Kathleen Joan Heddle

Personal information
- Born: November 27, 1965 Trail, British Columbia
- Died: January 11, 2021 (aged 55) Vancouver, British Columbia

Sport
- Sport: Rowing
- Club: Burnaby Lake Rowing Club

Medal record
| Event | 1st | 2nd | 3rd |
| Olympic Games | 3 | 0 | 1 |
| World Championships | 3 | 2 | 0 |
| Pan American Games | 1 | 0 | 0 |
| Summer Universiade | 0 | 1 | 0 |
Women's rowing
Representing Canada
Olympic Games
| Gold medal – first place | 1992 Barcelona | Coxless pair |
| Gold medal – first place | 1992 Barcelona | Eight |
| Gold medal – first place | 1996 Atlanta | Double sculls |
| Bronze medal – third place | 1996 Atlanta | Quadruple sculls |
World Championships
| Gold medal – first place | 1991 Vienna | Coxless pairs |
| Gold medal – first place | 1991 Vienna | Eight |
| Gold medal – first place | 1995 Tampere | Double sculls |
| Silver medal – second place | 1994 Indianapolis | Double sculls |
| Silver medal – second place | 1995 Tampere | Quadruple sculls |
Pan American Games
| Gold medal – first place | 1987 Indianapolis | Coxless pairs |
Summer Universiade
| Silver medal – second place | 1989 Duisburg | Coxless fours |

= Kathleen Heddle =

Canadian Olympic rower (1965–2021)

Kathleen Joan Heddle, (November 27, 1965 – January 11, 2021) was a Canadian Olympic rower. She and her long-time rowing partner Marnie McBean were the first Canadians to be awarded three Olympic gold medals at the Summer Games. They also won a silver in double sculls at the 1994 World Championships.

==Early life==
Heddle was born in Trail, British Columbia, on November 27, 1965. Her father, Duncan, worked as a geological engineer; her mother, Marilyn (Buchanan), was a registered dietitian and housewife. Heddle had two sisters (Libby and Peggy) and one brother (Murray). The family moved to the Kitsilano neighbourhood of Vancouver when she was twenty months old, and she graduated from Kitsilano Secondary School. Heddle went on to study psychology at the University of British Columbia (UBC), obtaining a bachelor's degree in 1990.

Although she initially played volleyball and intended to make the varsity team, her interest in rowing was piqued when she passed by the team's booth while registering for courses during her junior year at the War Memorial Gymnasium. She was selected in large part due to her height and rowed with the team for two years. During this time, she suffered extreme anxiety and apprehension during major races. Heddle was promoted to the national team in 1987, and won a gold medal in straight pairs at the Pan American Games that year.

==Career==
Heddle was part of the quartet that finished in fourth place in both the 1989 and 1990 World Rowing Championships. She was consequently paired with Marnie McBean by their coach.

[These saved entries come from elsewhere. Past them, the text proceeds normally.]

/-- R360, R363, R369 to R371, R377 to R380, R382, R383, R387: the upkeep of a pair. The probe of `SHARE` and the two ends of a silence, the trims, the
join ramp with its abandonment and retry, the end of a hand-back, the keyed link commands and a write of `SEL_CTRL`. -/
def Obligations.PairUpkeep : Prop :=
  (∀ (s : State) (t0 : Nat), s.peerLive = true → s.sel.lastFrame = some t0 → s.sel.probeAt = none → s.sel.probeLost = none →
    exec .shareProbeStart s = .next (if (if s.is GLB_STRAP.TWIN_ID then t0 + 3500 else t0 + 2000) ≤ s.time
      then { s with sel := { s.sel with probeAt := some s.time } } else s)) ∧
  (∀ (s : State) (mv t0 : Nat), s.sel.probeAt = some t0 →
    exec (.shareProbeEnd mv) s = .next (if t0 + 1000 ≤ s.time then { s with sel := { s.sel with probeAt := none, probeLost := some (decide (3180 ≤ mv)) } } else s)) ∧
  (∀ (s : State) (t0 : Nat) (gone : Bool), s.sel.lastFrame = some t0 → s.sel.probeLost = some gone → s.time < t0 + 5000 → exec .peerSilence s = .next s) ∧
  (∀ (s : State) (t0 : Nat) (gone : Bool), s.sel.lastFrame = some t0 → s.sel.probeLost = some gone → t0 + 5000 ≤ s.time → s.peerLive = true →
    s.sel.handover = none → s.upd.pushing = none → s.sel.handBack = false → s.sel.idleTrunk = false → s.sel.returning = false → s.sel.adopted = false →
    s.beam.mirJobs = [] → s.beam.mirCommits = [] → s.pairState ≠ 4 →
    ∃ t, exec .peerSilence s = .next t ∧ t.peerLive = false ∧ t.get SEL_STATUS.LOSS = (if gone then 1 else 5) ∧ t.pairState = (if gone then 7 else 8) ∧
      t.is SEL_FLAGS.PEER_LOST = true ∧ t.beam.epoch = (if gone then s.beam.epoch + 1 else s.beam.epoch) ∧ t.get BEM_STATUS.MIRROR = 3 ∧
      t.rd SEL_LOSS_TIME.addr = BitVec.ofNat 32 s.time ∧ bitOf (t.get SAF_FAULT.FAULT) 20 = true ∧ SameMemories s t) ∧
  (∀ (s : State), s.get SRC_STATUS.PRIMARY = 1 →
    s.vOwn = clampZ 500000 3000000 (500000 + quot (2000000 * 128 * s.blockCurrent .trk) (s.weight * s.get TRK_CAP.CONT : Nat))) ∧
  (∀ (s : State) (mv : Nat), mv < 65536 → s.trimming = true → s.sel.probeAt = none →
    ∃ t, exec (.shareTrimAnalog mv) s = .next t ∧ t.get SEL_SHARE_ST.VSHARE = mv ∧ t.sel.dTrim = s.sel.dTrim ∧
      t.sel.aTrim = s.sel.aTrim + quot ((max 1 (s.get SEL_SHARE.AGAIN) : Nat) * (1000 * (mv : Int) - s.vOwn)) 1000 ∧
      SameRegistersBut [SEL_SHARE_ST.addr, SEL_FLAGS.addr] s t ∧ SameMemories s t) ∧
  (∀ (s : State) (mv : Nat), mv < 65536 → s.hasSel = true → s.fullService = true → s.trimming = false →
    ∃ t, exec (.shareTrimAnalog mv) s = .next t ∧ t.get SEL_SHARE_ST.VSHARE = mv ∧ t.sel.aTrim = 0 ∧ t.sel.dTrim = 0 ∧ SameMemories s t) ∧
  (∀ (s : State), s.trimming = true → s.peerLive = true → s.get SRC_STATUS.PRIMARY = 1 →
    ∃ t, exec .shareTrimDigital s = .next t ∧ t.sel.aTrim = s.sel.aTrim ∧
      t.sel.dTrim = s.sel.dTrim + quot ((max 1 (s.get SEL_SHARE.DGAIN) : Nat) * 10000 * 128 * (s.getZ SEL_PEER_I.CURR * (s.weight * s.get TRK_CAP.CONT : Nat) -
        s.blockCurrent .trk * (s.sel.peerWeight * s.get SEL_PEER_I.CAP : Nat))) ((s.weight * s.get TRK_CAP.CONT : Nat) * (s.sel.peerWeight * s.get SEL_PEER_I.CAP : Nat)) ∧
      SameRegistersBut [SEL_SHARE_ST.addr, SEL_FLAGS.addr] s t ∧ SameMemories s t) ∧
  (∀ (s : State), s.peerLive = false → exec .shareTrimDigital s = .next s) ∧
  (∀ (s : State) (rail : Nat), exec (.standbyTake rail) s =
    .next (if s.pairState = 4 ∧ 10000 * (rail : Int) < s.refOf .trk then s.raise SEL_FLAGS.STANDBY_TAKE else s)) ∧
  (∀ (s : State) (mv rail : Nat), s.sel.idleTrunk = true → s.get GLB_REGION.SERVICE = 1 → s.chipSafe = false →
    (400 ≤ mv → exec (.shareReleased mv rail) s = .next s) ∧
    (mv < 400 → ∃ t, exec (.shareReleased mv rail) s = .next t ∧ t.sel.idleTrunk = false ∧ t.mod.romTrunk = true)) ∧
  (∀ (s : State) (t0 : Nat), s.sel.joinStart = some t0 → s.time < t0 + s.rampPeriod → exec .joinRampDone s = .next s) ∧
  (∀ (s : State) (t0 : Nat), s.sel.joinStart = some t0 → t0 + s.rampPeriod ≤ s.time → s.sel.unacked = [] →
    ∃ t, exec .joinRampDone s = .next t ∧ t.sel.joinStart = none ∧ t.sel.joinTries = 0 ∧ t.sel.aTrim = 0 ∧ t.sel.dTrim = 0 ∧
      t.sel.sent = some (.handover .ready) ∧ SameMemories s t) ∧
  (∀ (s : State) (rail t0 : Nat), s.sel.joinStart = some t0 → (s.fleet .trk).vref.natAbs < 100 * (10000 * (rail : Int) - (s.fleet .trk).vref).natAbs →
    ∃ t, exec (.joinAbort rail) s = .next t ∧ t.is SEL_FLAGS.JOIN_ABORT = true ∧ t.get SRC_STATUS.PRIMARY = 0 ∧ t.is TRK_STATUS.ENABLED = false ∧
      t.sel.joinStart = none ∧ t.sel.idleTrunk = true ∧ t.sel.joinTries = s.sel.joinTries + 1 ∧
      t.sel.joinRetryAt = (if s.sel.joinTries < 2 then some (s.time + 1000000) else none) ∧ SameMemories s t) ∧
  (∀ (s : State) (rail : Nat), 100 * (10000 * (rail : Int) - (s.fleet .trk).vref).natAbs ≤ (s.fleet .trk).vref.natAbs → exec (.joinAbort rail) s = .next s) ∧
  (∀ (s : State) (t0 : Nat), s.sel.joinRetryAt = some t0 → s.time < t0 → exec .joinRetry s = .next s) ∧
  (∀ (s : State) (t0 : Nat), s.sel.joinRetryAt = some t0 → t0 ≤ s.time → s.pairState = 5 → s.peerLive = true →
    ∃ t, exec .joinRetry s = .next t ∧ t.sel.joinStart = some s.time ∧ t.sel.joinRetryAt = none ∧ t.sel.idleTrunk = false) ∧
  (∀ (s : State), s.sel.backReady = true → s.pairState = 5 → s.beam.commits = [] → s.sel.unacked = [] →
    ∃ t, exec .handBackDone s = .next t ∧ t.is SEL_FLAGS.REJOINED = true ∧ t.pairState = (if s.get SEL_CTRL.MODE = 2 then 4 else 2) ∧
      t.get BEM_STATUS.MIRROR = 1 ∧ t.sel.sent = some (.handover (.done 0)) ∧
      SameRegistersBut [SEL_FLAGS.addr, SEL_STATUS.addr, BEM_STATUS.addr] s t ∧ SameMemories s t) ∧
  (∀ (s : State) (m : Master) (key : BitVec 16), s.mayWrite m = true → s.hasSel = true → key ≠ 0xB47A →
    ∀ i : Instr, (i = .peerReset m key ∨ i = .retrain m key ∨ i = .pair m key) →
      exec i s = .next { s with sel := { s.sel with results := s.sel.results.put m.val 2 } }) ∧
  (∀ (s : State) (m : Master), s.mayWrite m = true → s.hasSel = true →
    (if s.pairState = 2 ∨ s.pairState = 3 ∨ s.pairState = 4 then
      exec (.peerReset m 0xB47A) s = .next { s with sel := { s.sel with sent := some (.resetReq s.sel.pairId), nak := false, results := s.sel.results.put m.val 0 } }
    else exec (.peerReset m 0xB47A) s = .next { s with sel := { s.sel with results := s.sel.results.put m.val 1 } })) ∧
  (∀ (s : State) (m : Master), s.mayWrite m = true → s.linkRuns = true →
    ∃ t, exec (.retrain m 0xB47A) s = .next t ∧ t.get SEL_STATUS.LINK = 1 ∧ t.is SEL_FLAGS.RETRAIN = true ∧ t.sel.rxSeq = 0 ∧
      t.sel.txSeq = s.sel.unacked.length ∧ t.sel.unacked.length = s.sel.unacked.length ∧ t.sel.results = s.sel.results.put m.val 0 ∧
      t.get SEL_LINK_CNT.RETX = (s.get SEL_LINK_CNT.RETX + s.sel.unacked.length) % 65536 ∧
      SameRegistersBut [SEL_LINK_CNT.addr, SEL_STATUS.addr, SEL_FLAGS.addr] s t ∧ SameMemories s t) ∧
  (∀ (s : State) (m : Master), s.mayWrite m = true → s.hasSel = true → s.linkUp = true → s.soloMode = false →
    ∃ t : State, exec (.pair m 0xB47A) s = .next t ∧ t.sel.sent = some (.hello s.helloFrame) ∧ t.sel.results = s.sel.results.put m.val 0 ∧
      OnlyRegisters [] { s with sel := t.sel } t) ∧
  (∀ (s : State) (m : Master) (w : Word), s.mayWrite m = true → s.hasSel = true → s.peerLive = false →
    ∃ t, exec (.selModeWrite m w) s = .next t ∧ t.get SEL_CTRL.SPLIT = SEL_CTRL.SPLIT.of w ∧ t.get SEL_CTRL.PEER_RST_EN = SEL_CTRL.PEER_RST_EN.of w ∧
      t.get SEL_CTRL.MODE = s.get SEL_CTRL.MODE ∧ t.get SEL_CTRL.SB_OFFSET = s.get SEL_CTRL.SB_OFFSET ∧ t.sel.modeAt = s.sel.modeAt ++ [(s.tickFor, w)] ∧
      SameRegistersBut [SEL_CTRL.addr] s t ∧ SameMemories s t) ∧
  (∀ (s : State) (m : Master) (w : Word), s.mayWrite m = true → s.hasSel = true → s.peerLive = true → s.sel.unacked = [] →
    ∃ t, exec (.selModeWrite m w) s = .next t ∧ t.sel.modeAt = s.sel.modeAt ++ [(s.tickFor + 4, w)] ∧ t.sel.sent = some (.order (.mode (s.tickFor + 4) w)) ∧
      SameRegistersBut [SEL_CTRL.addr] s t ∧ SameMemories s t)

McBean was initially doubtful of their partnership, with her outgoing personality contrasting with Heddle's introversion. McBean interpreted this as a lack of ambition and competitiveness, and even went as far as to request a new partner. Their coach responded, "You do realize that Kathleen is the best rower on the team, and she's even better than you, Marnie". At the 1991 World Cup in Lucerne, their first major tournament together, they defeated the defending world champions in their opening race. The same year, they won a gold medal in straight pairs at the World Championships, and secured another gold as part of Canada's eights team. They replicated their performance at the 1992 Summer Olympics, winning gold medals in straight pairs and eights.

Heddle took a one-year hiatus from the sport in 1993, and changed to sculling. On her return at the 1994 World Championships, she and McBean finished runners-up in double sculls. They improved on their result at the championships the following year, and also secured silver as part of the quad sculls team. Her final event before retiring was the 1996 Summer Olympics in Atlanta, where she won a gold medal with McBean in double sculls and a bronze in the quad sculls. At the time of her death, she and McBean were the only Canadians to win three gold medals at the Summer Olympic Games.

==Honours==
Heddle was inducted into the Canadian Olympic Hall of Fame in 1994. Three years later, she was awarded the Order of British Columbia, inducted into the Canadian Sports Hall of Fame, and named B.C. Athlete of the Year. She was also conferred the Thomas Keller Medal by FISA, the International Rowing Federation, for her outstanding career in international rowing in 1999.

Heddle was enshrined into the BC Sports Hall of Fame in 2003. She was subsequently granted an honorary doctorate of letters by UBC (her alma mater) in November 2004.

==Personal life==
After retiring, Heddle moved to Kerrisdale in Vancouver. She married Mike Bryden in October 2000. They had two children, one of whom also studied at UBC and joined its rowing team.

Heddle died on January 11, 2021, at her home in Vancouver. She was 55, and had breast cancer and lymphoma followed by melanoma and brain cancer in the six years preceding her death.